# Aim of the task
The records that follow are to be transcribed word for word.

▽

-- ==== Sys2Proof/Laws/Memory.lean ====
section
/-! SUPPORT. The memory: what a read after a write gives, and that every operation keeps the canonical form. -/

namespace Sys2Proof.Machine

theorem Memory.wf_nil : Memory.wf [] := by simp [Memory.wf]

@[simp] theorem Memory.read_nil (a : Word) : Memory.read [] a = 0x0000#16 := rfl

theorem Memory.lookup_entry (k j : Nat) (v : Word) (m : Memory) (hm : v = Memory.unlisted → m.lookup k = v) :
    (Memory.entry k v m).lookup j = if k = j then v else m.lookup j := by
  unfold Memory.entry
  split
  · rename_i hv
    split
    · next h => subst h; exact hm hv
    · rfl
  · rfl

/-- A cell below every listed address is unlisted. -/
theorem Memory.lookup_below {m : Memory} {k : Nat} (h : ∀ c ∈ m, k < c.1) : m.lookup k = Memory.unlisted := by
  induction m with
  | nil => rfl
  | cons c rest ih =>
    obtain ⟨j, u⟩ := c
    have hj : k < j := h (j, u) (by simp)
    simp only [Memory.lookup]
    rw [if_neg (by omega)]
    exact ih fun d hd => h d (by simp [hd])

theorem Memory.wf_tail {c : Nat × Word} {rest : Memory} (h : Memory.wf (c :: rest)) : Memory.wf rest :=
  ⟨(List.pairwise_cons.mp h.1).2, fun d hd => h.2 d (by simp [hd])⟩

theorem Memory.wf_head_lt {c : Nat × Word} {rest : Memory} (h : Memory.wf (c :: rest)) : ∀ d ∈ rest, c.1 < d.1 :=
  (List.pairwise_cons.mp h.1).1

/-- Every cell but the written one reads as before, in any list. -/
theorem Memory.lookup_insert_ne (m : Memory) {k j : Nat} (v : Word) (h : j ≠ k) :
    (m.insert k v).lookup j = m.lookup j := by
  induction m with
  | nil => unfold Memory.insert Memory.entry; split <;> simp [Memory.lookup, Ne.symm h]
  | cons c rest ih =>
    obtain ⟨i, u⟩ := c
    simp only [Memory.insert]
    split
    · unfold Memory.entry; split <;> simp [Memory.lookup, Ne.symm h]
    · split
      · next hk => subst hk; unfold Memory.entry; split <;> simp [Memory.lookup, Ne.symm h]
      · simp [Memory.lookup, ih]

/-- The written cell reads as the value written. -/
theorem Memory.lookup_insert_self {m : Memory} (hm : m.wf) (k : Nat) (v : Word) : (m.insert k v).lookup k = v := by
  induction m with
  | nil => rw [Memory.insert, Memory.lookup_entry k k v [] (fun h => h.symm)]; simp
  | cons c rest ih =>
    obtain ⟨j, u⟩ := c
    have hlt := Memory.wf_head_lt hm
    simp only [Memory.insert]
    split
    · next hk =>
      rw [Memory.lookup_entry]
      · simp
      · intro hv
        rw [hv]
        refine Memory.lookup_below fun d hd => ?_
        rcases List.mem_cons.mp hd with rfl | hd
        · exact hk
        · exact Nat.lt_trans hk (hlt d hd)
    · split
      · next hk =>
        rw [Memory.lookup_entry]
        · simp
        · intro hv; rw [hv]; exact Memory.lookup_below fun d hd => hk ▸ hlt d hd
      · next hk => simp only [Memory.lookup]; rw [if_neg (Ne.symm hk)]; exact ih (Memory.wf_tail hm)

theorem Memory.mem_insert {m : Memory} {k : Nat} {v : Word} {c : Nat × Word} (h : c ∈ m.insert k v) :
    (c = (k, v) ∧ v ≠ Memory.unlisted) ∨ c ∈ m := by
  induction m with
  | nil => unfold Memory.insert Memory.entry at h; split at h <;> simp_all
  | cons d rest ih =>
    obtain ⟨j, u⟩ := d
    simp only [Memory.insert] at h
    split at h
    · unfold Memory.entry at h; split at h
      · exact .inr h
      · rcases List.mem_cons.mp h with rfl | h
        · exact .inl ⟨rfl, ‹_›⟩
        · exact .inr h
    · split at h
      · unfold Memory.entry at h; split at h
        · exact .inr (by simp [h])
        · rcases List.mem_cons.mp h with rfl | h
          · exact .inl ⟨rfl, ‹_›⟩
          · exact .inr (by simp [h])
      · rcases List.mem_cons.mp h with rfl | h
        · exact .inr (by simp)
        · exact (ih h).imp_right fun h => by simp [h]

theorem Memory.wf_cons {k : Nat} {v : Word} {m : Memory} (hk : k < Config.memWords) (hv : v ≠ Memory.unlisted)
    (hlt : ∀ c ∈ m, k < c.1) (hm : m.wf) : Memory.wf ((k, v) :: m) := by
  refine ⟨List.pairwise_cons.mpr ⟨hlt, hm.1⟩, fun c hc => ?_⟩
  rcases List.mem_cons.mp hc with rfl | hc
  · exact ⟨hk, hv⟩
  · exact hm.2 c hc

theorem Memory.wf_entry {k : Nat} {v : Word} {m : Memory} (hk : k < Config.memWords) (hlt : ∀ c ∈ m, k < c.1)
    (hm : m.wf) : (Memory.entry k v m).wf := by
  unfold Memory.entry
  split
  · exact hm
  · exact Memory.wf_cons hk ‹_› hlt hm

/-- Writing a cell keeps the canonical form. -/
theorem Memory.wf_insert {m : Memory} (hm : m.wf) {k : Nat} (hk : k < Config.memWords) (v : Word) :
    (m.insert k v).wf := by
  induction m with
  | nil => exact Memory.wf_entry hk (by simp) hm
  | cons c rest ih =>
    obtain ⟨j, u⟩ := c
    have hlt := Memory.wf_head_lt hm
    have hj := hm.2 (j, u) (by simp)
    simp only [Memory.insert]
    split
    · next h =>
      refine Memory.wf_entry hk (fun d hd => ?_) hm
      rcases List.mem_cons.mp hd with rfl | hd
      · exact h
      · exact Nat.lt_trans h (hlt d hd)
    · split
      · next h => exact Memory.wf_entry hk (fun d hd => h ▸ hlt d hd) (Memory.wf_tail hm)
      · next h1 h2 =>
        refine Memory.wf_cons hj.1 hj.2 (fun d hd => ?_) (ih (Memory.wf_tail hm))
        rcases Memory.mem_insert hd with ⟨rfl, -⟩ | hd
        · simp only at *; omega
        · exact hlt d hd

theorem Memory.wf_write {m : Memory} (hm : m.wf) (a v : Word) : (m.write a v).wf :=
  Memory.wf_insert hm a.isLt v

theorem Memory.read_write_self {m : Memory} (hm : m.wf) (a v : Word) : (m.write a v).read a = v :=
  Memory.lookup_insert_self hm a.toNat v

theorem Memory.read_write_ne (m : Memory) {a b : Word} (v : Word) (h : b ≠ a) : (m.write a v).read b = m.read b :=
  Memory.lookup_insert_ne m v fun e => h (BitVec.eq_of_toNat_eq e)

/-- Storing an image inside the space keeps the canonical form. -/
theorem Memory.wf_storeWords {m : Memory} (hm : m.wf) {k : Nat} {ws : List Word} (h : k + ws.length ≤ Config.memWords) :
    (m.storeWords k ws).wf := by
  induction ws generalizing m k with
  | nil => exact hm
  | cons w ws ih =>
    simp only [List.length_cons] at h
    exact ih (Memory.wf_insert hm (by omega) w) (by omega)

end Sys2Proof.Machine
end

△

# The completed task
-- ==== Sys2Proof/Laws/Memory.lean ====
section
/-! SUPPORT. The memory: what a read after a write gives, and that every operation keeps the canonical form. -/

namespace Sys2Proof.Machine

theorem Memory.wf_nil : Memory.wf [] := by simp [Memory.wf]

@[simp] theorem Memory.read_nil (a : Word) : Memory.read [] a = 0x0000#16 := rfl

theorem Memory.lookup_entry (k j : Nat) (v : Word) (m : Memory) (hm : v = Memory.unlisted → m.lookup k = v) :
    (Memory.entry k v m).lookup j = if k = j then v else m.lookup j := by
  unfold Memory.entry
  split
  · rename_i hv
    split
    · next h => subst h; exact hm hv
    · rfl
  · rfl

/-- A cell below every listed address is unlisted. -/
theorem Memory.lookup_below {m : Memory} {k : Nat} (h : ∀ c ∈ m, k < c.1) : m.lookup k = Memory.unlisted := by
  induction m with
  | nil => rfl
  | cons c rest ih =>
    obtain ⟨j, u⟩ := c
    have hj : k < j := h (j, u) (by simp)
    simp only [Memory.lookup]
    rw [if_neg (by omega)]
    exact ih fun d hd => h d (by simp [hd])

theorem Memory.wf_tail {c : Nat × Word} {rest : Memory} (h : Memory.wf (c :: rest)) : Memory.wf rest :=
  ⟨(List.pairwise_cons.mp h.1).2, fun d hd => h.2 d (by simp [hd])⟩

theorem Memory.wf_head_lt {c : Nat × Word} {rest : Memory} (h : Memory.wf (c :: rest)) : ∀ d ∈ rest, c.1 < d.1 :=
  (List.pairwise_cons.mp h.1).1

/-- Every cell but the written one reads as before, in any list. -/
theorem Memory.lookup_insert_ne (m : Memory) {k j : Nat} (v : Word) (h : j ≠ k) :
    (m.insert k v).lookup j = m.lookup j := by
  induction m with
  | nil => unfold Memory.insert Memory.entry; split <;> simp [Memory.lookup, Ne.symm h]
  | cons c rest ih =>
    obtain ⟨i, u⟩ := c
    simp only [Memory.insert]
    split
    · unfold Memory.entry; split <;> simp [Memory.lookup, Ne.symm h]
    · split
      · next hk => subst hk; unfold Memory.entry; split <;> simp [Memory.lookup, Ne.symm h]
      · simp [Memory.lookup, ih]

/-- The written cell reads as the value written. -/
theorem Memory.lookup_insert_self {m : Memory} (hm : m.wf) (k : Nat) (v : Word) : (m.insert k v).lookup k = v := by
  induction m with
  | nil => rw [Memory.insert, Memory.lookup_entry k k v [] (fun h => h.symm)]; simp
  | cons c rest ih =>
    obtain ⟨j, u⟩ := c
    have hlt := Memory.wf_head_lt hm
    simp only [Memory.insert]
    split
    · next hk =>
      rw [Memory.lookup_entry]
      · simp
      · intro hv
        rw [hv]
        refine Memory.lookup_below fun d hd => ?_
        rcases List.mem_cons.mp hd with rfl | hd
        · exact hk
        · exact Nat.lt_trans hk (hlt d hd)
    · split
      · next hk =>
        rw [Memory.lookup_entry]
        · simp
        · intro hv; rw [hv]; exact Memory.lookup_below fun d hd => hk ▸ hlt d hd
      · next hk => simp only [Memory.lookup]; rw [if_neg (Ne.symm hk)]; exact ih (Memory.wf_tail hm)

theorem Memory.mem_insert {m : Memory} {k : Nat} {v : Word} {c : Nat × Word} (h : c ∈ m.insert k v) :
    (c = (k, v) ∧ v ≠ Memory.unlisted) ∨ c ∈ m := by
  induction m with
  | nil => unfold Memory.insert Memory.entry at h; split at h <;> simp_all
  | cons d rest ih =>
    obtain ⟨j, u⟩ := d
    simp only [Memory.insert] at h
    split at h
    · unfold Memory.entry at h; split at h
      · exact .inr h
      · rcases List.mem_cons.mp h with rfl | h
        · exact .inl ⟨rfl, ‹_›⟩
        · exact .inr h
    · split at h
      · unfold Memory.entry at h; split at h
        · exact .inr (by simp [h])
        · rcases List.mem_cons.mp h with rfl | h
          · exact .inl ⟨rfl, ‹_›⟩
          · exact .inr (by simp [h])
      · rcases List.mem_cons.mp h with rfl | h
        · exact .inr (by simp)
        · exact (ih h).imp_right fun h => by simp [h]

theorem Memory.wf_cons {k : Nat} {v : Word} {m : Memory} (hk : k < Config.memWords) (hv : v ≠ Memory.unlisted)
    (hlt : ∀ c ∈ m, k < c.1) (hm : m.wf) : Memory.wf ((k, v) :: m) := by
  refine ⟨List.pairwise_cons.mpr ⟨hlt, hm.1⟩, fun c hc => ?_⟩
  rcases List.mem_cons.mp hc with rfl | hc
  · exact ⟨hk, hv⟩
  · exact hm.2 c hc

theorem Memory.wf_entry {k : Nat} {v : Word} {m : Memory} (hk : k < Config.memWords) (hlt : ∀ c ∈ m, k < c.1)
    (hm : m.wf) : (Memory.entry k v m).wf := by
  unfold Memory.entry
  split
  · exact hm
  · exact Memory.wf_cons hk ‹_› hlt hm

/-- Writing a cell keeps the canonical form. -/
theorem Memory.wf_insert {m : Memory} (hm : m.wf) {k : Nat} (hk : k < Config.memWords) (v : Word) :
    (m.insert k v).wf := by
  induction m with
  | nil => exact Memory.wf_entry hk (by simp) hm
  | cons c rest ih =>
    obtain ⟨j, u⟩ := c
    have hlt := Memory.wf_head_lt hm
    have hj := hm.2 (j, u) (by simp)
    simp only [Memory.insert]
    split
    · next h =>
      refine Memory.wf_entry hk (fun d hd => ?_) hm
      rcases List.mem_cons.mp hd with rfl | hd
      · exact h
      · exact Nat.lt_trans h (hlt d hd)
    · split
      · next h => exact Memory.wf_entry hk (fun d hd => h ▸ hlt d hd) (Memory.wf_tail hm)
      · next h1 h2 =>
        refine Memory.wf_cons hj.1 hj.2 (fun d hd => ?_) (ih (Memory.wf_tail hm))
        rcases Memory.mem_insert hd with ⟨rfl, -⟩ | hd
        · simp only at *; omega
        · exact hlt d hd

theorem Memory.wf_write {m : Memory} (hm : m.wf) (a v : Word) : (m.write a v).wf :=
  Memory.wf_insert hm a.isLt v

theorem Memory.read_write_self {m : Memory} (hm : m.wf) (a v : Word) : (m.write a v).read a = v :=
  Memory.lookup_insert_self hm a.toNat v

theorem Memory.read_write_ne (m : Memory) {a b : Word} (v : Word) (h : b ≠ a) : (m.write a v).read b = m.read b :=
  Memory.lookup_insert_ne m v fun e => h (BitVec.eq_of_toNat_eq e)

/-- Storing an image inside the space keeps the canonical form. -/
theorem Memory.wf_storeWords {m : Memory} (hm : m.wf) {k : Nat} {ws : List Word} (h : k + ws.length ≤ Config.memWords) :
    (m.storeWords k ws).wf := by
  induction ws generalizing m k with
  | nil => exact hm
  | cons w ws ih =>
    simp only [List.length_cons] at h
    exact ih (Memory.wf_insert hm (by omega) w) (by omega)

end Sys2Proof.Machine
end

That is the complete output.